[[ Records shown open ]]
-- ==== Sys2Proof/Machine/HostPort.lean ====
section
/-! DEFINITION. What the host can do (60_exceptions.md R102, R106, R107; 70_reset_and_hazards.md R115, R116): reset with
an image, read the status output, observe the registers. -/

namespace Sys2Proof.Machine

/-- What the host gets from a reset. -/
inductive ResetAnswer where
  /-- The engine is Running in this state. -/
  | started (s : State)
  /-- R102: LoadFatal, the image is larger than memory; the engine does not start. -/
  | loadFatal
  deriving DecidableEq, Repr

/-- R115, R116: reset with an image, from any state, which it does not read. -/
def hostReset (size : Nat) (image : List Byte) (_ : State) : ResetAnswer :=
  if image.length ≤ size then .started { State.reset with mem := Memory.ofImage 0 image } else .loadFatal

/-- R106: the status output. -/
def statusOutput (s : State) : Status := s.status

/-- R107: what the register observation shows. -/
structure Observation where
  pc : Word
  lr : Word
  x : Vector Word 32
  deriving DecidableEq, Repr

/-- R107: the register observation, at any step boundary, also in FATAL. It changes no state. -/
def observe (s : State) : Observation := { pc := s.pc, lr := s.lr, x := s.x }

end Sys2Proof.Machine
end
[[ Records shown closed ]]
Activity: Up to and including the line that contains "a reset. -/", restate each line of the material above word for word, beginning with its first line.

Output below:
-- ==== Sys2Proof/Machine/HostPort.lean ====
section
/-! DEFINITION. What the host can do (60_exceptions.md R102, R106, R107; 70_reset_and_hazards.md R115, R116): reset with
an image, read the status output, observe the registers. -/

namespace Sys2Proof.Machine

/-- What the host gets from a reset. -/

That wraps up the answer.